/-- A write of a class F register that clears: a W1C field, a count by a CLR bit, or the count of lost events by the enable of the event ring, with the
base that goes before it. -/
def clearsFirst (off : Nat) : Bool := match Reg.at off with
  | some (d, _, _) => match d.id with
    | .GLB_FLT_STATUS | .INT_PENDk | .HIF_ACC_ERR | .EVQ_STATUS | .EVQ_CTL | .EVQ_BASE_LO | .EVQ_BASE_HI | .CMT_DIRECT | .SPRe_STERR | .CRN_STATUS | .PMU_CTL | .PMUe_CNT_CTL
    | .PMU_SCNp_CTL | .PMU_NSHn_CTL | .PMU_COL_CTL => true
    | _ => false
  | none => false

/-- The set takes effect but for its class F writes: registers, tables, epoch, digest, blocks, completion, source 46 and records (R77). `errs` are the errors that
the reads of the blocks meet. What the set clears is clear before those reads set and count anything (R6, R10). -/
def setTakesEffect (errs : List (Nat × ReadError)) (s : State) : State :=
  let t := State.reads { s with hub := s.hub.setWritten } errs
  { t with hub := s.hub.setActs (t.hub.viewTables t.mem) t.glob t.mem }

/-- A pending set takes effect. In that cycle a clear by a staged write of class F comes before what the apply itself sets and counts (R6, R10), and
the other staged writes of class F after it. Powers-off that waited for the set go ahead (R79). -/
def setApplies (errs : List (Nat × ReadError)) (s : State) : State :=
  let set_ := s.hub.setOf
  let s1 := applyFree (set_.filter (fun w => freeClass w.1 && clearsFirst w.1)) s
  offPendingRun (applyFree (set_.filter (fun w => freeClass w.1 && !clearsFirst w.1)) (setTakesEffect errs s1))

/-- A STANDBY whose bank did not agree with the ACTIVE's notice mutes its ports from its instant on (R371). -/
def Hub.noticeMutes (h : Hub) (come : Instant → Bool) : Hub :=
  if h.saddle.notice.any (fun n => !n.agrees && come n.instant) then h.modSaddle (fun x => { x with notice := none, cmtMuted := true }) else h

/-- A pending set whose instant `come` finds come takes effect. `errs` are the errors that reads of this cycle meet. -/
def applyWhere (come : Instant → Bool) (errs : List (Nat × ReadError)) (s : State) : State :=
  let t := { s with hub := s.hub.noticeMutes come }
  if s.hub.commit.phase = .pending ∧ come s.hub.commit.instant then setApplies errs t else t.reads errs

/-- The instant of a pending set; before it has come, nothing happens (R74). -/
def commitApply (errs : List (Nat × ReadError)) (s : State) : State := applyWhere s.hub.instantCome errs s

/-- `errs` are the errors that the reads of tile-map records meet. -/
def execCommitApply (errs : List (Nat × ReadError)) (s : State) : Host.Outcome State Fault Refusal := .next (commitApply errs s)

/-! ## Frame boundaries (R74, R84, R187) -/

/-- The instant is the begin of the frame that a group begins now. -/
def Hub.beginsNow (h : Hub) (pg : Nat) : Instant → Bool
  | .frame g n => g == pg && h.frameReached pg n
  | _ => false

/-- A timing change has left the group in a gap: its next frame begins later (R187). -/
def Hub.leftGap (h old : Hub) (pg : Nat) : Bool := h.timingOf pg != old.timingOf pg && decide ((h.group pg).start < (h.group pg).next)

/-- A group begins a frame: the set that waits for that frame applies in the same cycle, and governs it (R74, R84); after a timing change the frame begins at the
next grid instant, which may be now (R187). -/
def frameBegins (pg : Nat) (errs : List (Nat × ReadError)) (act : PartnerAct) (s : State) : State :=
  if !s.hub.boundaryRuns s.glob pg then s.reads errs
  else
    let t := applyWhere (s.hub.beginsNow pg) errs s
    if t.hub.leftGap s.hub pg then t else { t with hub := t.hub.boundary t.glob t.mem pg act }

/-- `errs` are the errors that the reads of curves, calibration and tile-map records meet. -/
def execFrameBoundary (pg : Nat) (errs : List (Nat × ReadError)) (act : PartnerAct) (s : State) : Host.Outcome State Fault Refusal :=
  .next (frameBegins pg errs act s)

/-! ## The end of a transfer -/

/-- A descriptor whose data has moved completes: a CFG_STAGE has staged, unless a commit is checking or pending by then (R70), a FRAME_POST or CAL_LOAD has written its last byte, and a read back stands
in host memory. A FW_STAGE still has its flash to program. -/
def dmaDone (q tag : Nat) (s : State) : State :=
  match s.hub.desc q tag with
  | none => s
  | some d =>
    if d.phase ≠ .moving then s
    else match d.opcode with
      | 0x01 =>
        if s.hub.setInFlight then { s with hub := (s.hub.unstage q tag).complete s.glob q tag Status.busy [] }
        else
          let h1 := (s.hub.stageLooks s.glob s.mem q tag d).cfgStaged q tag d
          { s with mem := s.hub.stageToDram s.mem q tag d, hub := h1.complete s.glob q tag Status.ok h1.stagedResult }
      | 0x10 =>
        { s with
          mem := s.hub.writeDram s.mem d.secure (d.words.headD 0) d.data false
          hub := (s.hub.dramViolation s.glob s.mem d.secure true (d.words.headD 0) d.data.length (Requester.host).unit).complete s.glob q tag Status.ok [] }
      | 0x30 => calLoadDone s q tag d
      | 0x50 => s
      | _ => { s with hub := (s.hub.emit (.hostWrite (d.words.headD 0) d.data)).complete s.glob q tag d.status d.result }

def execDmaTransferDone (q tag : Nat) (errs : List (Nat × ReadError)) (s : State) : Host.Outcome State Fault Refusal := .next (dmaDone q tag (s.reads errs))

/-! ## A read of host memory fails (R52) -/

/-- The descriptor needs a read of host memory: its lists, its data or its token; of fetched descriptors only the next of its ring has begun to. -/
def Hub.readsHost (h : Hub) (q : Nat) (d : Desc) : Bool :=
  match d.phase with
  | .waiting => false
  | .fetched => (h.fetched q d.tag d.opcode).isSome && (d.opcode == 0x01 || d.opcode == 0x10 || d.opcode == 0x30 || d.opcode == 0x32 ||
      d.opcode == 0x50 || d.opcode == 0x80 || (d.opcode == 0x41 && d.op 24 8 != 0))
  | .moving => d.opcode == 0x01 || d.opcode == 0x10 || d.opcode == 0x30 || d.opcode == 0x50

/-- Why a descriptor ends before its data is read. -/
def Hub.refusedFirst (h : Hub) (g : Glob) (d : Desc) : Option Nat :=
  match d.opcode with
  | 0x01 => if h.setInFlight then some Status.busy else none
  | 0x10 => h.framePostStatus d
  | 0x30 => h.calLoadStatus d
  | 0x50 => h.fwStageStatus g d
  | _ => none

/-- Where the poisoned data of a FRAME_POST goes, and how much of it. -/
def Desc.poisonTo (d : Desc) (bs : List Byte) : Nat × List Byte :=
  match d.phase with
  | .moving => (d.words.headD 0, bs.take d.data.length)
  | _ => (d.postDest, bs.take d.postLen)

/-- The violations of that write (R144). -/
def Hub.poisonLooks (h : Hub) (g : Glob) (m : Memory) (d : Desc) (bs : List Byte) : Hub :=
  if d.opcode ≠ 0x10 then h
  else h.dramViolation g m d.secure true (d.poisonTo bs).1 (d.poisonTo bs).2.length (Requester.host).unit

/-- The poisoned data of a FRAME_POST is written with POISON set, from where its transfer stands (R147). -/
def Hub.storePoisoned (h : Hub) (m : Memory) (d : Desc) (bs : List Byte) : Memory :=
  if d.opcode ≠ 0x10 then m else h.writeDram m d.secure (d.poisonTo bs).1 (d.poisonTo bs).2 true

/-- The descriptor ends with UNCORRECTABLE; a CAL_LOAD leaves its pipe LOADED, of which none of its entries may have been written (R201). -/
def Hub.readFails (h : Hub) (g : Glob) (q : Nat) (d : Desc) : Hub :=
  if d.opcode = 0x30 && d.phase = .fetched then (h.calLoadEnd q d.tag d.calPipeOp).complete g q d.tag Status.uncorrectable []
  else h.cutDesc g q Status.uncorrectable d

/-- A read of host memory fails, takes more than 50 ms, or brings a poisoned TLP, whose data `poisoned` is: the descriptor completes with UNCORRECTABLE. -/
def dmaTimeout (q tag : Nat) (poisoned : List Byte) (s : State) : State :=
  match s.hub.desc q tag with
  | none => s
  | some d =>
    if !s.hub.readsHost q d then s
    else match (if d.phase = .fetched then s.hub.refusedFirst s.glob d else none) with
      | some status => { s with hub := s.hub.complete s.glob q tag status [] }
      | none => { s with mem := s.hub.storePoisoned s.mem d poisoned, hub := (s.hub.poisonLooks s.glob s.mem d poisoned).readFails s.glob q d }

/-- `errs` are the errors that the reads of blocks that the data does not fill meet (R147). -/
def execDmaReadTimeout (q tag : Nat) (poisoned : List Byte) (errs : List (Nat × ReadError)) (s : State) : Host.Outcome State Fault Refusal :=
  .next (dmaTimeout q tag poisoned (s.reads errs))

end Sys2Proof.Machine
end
********
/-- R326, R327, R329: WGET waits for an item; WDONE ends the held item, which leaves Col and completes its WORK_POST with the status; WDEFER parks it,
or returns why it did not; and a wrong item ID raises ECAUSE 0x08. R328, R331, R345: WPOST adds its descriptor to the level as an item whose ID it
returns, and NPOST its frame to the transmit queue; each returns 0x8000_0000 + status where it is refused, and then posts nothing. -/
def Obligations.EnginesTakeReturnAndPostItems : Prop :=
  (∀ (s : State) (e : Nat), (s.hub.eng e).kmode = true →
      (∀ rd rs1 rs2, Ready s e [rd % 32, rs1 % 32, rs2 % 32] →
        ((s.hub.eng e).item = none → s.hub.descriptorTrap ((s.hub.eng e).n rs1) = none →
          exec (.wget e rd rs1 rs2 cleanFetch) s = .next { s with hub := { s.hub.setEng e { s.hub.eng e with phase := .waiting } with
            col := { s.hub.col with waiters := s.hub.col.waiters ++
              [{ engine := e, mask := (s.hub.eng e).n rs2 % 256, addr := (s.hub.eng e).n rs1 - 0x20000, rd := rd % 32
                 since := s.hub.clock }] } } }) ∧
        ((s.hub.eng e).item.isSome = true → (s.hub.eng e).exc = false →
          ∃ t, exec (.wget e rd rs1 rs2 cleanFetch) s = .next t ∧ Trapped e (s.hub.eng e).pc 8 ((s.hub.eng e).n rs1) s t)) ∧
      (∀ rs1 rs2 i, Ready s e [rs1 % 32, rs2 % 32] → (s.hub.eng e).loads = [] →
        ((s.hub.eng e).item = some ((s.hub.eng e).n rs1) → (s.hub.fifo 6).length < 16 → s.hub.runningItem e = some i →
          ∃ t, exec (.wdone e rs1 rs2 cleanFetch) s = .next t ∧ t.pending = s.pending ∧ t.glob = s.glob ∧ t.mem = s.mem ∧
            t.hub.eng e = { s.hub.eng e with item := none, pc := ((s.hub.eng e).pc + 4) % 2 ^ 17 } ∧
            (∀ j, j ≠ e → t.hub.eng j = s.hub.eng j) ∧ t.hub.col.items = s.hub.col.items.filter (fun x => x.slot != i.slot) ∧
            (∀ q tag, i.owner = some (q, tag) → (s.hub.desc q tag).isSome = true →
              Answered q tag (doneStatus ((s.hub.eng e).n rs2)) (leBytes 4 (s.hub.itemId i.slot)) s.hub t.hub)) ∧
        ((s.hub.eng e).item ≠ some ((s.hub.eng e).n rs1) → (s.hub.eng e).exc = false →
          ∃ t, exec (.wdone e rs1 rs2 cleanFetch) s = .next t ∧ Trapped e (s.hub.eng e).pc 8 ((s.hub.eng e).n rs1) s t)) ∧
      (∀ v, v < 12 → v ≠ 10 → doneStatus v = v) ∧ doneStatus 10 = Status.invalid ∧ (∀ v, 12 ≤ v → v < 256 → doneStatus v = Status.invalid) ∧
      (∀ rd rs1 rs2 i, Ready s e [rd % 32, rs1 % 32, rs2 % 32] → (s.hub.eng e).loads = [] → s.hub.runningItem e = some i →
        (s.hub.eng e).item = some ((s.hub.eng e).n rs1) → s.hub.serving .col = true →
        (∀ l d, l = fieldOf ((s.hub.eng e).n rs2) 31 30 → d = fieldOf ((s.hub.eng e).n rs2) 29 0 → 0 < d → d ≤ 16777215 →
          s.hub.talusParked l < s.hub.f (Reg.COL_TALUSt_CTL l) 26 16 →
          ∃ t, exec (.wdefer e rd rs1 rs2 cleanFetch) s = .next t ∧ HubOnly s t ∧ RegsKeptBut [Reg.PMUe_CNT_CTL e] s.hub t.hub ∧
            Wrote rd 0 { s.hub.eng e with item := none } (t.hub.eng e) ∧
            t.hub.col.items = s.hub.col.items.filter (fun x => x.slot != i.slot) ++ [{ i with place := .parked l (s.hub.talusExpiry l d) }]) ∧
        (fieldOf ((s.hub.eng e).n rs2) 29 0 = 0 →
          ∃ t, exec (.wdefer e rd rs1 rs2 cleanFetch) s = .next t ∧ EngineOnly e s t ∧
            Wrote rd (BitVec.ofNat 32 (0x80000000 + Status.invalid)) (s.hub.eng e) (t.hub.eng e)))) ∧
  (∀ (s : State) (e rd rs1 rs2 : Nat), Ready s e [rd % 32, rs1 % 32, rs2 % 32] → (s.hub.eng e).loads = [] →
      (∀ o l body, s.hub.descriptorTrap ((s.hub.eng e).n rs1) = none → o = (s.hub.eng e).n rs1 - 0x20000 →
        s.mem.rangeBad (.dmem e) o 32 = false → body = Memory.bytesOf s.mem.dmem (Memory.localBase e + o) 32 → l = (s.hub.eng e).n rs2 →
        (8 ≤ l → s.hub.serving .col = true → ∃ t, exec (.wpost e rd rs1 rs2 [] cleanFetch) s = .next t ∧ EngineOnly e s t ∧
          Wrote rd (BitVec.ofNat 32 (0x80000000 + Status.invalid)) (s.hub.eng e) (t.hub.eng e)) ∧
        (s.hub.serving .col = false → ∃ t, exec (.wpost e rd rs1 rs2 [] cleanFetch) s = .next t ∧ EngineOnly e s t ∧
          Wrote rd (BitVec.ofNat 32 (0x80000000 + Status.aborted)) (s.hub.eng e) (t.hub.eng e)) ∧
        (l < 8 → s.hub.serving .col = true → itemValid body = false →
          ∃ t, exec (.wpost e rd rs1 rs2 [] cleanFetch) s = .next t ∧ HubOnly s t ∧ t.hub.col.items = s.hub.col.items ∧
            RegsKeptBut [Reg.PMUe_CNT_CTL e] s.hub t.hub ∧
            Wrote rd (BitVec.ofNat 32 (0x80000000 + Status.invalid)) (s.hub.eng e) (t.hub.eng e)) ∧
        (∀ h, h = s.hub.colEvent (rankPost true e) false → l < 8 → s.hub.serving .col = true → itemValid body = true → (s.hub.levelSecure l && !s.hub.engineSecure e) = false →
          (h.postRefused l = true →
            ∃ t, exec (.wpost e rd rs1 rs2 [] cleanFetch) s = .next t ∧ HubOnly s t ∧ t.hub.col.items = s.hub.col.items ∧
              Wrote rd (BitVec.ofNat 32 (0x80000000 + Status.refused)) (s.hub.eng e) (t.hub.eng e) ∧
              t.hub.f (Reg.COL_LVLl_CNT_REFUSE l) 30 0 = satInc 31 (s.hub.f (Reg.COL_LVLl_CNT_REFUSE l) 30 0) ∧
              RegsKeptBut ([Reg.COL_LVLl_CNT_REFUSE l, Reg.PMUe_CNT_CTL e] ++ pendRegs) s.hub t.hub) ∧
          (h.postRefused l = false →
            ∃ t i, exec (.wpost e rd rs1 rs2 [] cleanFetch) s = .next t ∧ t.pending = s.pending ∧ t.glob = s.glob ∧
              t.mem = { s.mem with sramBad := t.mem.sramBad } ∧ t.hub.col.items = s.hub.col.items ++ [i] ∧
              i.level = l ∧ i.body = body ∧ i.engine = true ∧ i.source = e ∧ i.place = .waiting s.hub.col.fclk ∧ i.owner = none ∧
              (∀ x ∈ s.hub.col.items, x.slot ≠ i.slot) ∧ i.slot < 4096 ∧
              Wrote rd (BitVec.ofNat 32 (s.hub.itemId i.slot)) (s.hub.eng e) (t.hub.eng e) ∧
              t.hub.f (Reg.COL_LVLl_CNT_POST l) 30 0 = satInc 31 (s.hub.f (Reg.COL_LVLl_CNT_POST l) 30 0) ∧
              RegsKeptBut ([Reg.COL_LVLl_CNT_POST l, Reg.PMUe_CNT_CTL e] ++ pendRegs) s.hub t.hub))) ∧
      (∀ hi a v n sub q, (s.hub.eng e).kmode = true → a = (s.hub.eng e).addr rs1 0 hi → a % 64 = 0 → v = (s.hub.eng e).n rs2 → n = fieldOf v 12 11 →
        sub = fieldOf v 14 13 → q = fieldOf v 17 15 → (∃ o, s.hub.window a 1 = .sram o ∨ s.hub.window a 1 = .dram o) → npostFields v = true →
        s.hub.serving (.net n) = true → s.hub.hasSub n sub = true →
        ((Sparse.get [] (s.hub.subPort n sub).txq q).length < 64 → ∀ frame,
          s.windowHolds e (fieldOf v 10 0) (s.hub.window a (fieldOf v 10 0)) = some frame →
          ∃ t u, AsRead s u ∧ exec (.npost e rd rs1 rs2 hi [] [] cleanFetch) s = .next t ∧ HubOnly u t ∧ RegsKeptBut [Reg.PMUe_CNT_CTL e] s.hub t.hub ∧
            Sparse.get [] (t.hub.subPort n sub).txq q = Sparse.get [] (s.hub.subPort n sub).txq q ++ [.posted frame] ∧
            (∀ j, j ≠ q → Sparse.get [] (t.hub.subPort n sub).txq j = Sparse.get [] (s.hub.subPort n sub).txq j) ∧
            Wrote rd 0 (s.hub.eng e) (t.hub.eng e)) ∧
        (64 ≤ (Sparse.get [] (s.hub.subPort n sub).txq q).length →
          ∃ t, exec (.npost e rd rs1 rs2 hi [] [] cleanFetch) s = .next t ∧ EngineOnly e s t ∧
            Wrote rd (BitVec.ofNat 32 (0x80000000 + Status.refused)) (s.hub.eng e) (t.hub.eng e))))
********
WORK INSTRUCTIONS —
Each line holding the word "EngineOnly" must be pulled from the records.

TASK RESULT —
          ∃ t, exec (.wdefer e rd rs1 rs2 cleanFetch) s = .next t ∧ EngineOnly e s t ∧
        (8 ≤ l → s.hub.serving .col = true → ∃ t, exec (.wpost e rd rs1 rs2 [] cleanFetch) s = .next t ∧ EngineOnly e s t ∧
        (s.hub.serving .col = false → ∃ t, exec (.wpost e rd rs1 rs2 [] cleanFetch) s = .next t ∧ EngineOnly e s t ∧
          ∃ t, exec (.npost e rd rs1 rs2 hi [] [] cleanFetch) s = .next t ∧ EngineOnly e s t ∧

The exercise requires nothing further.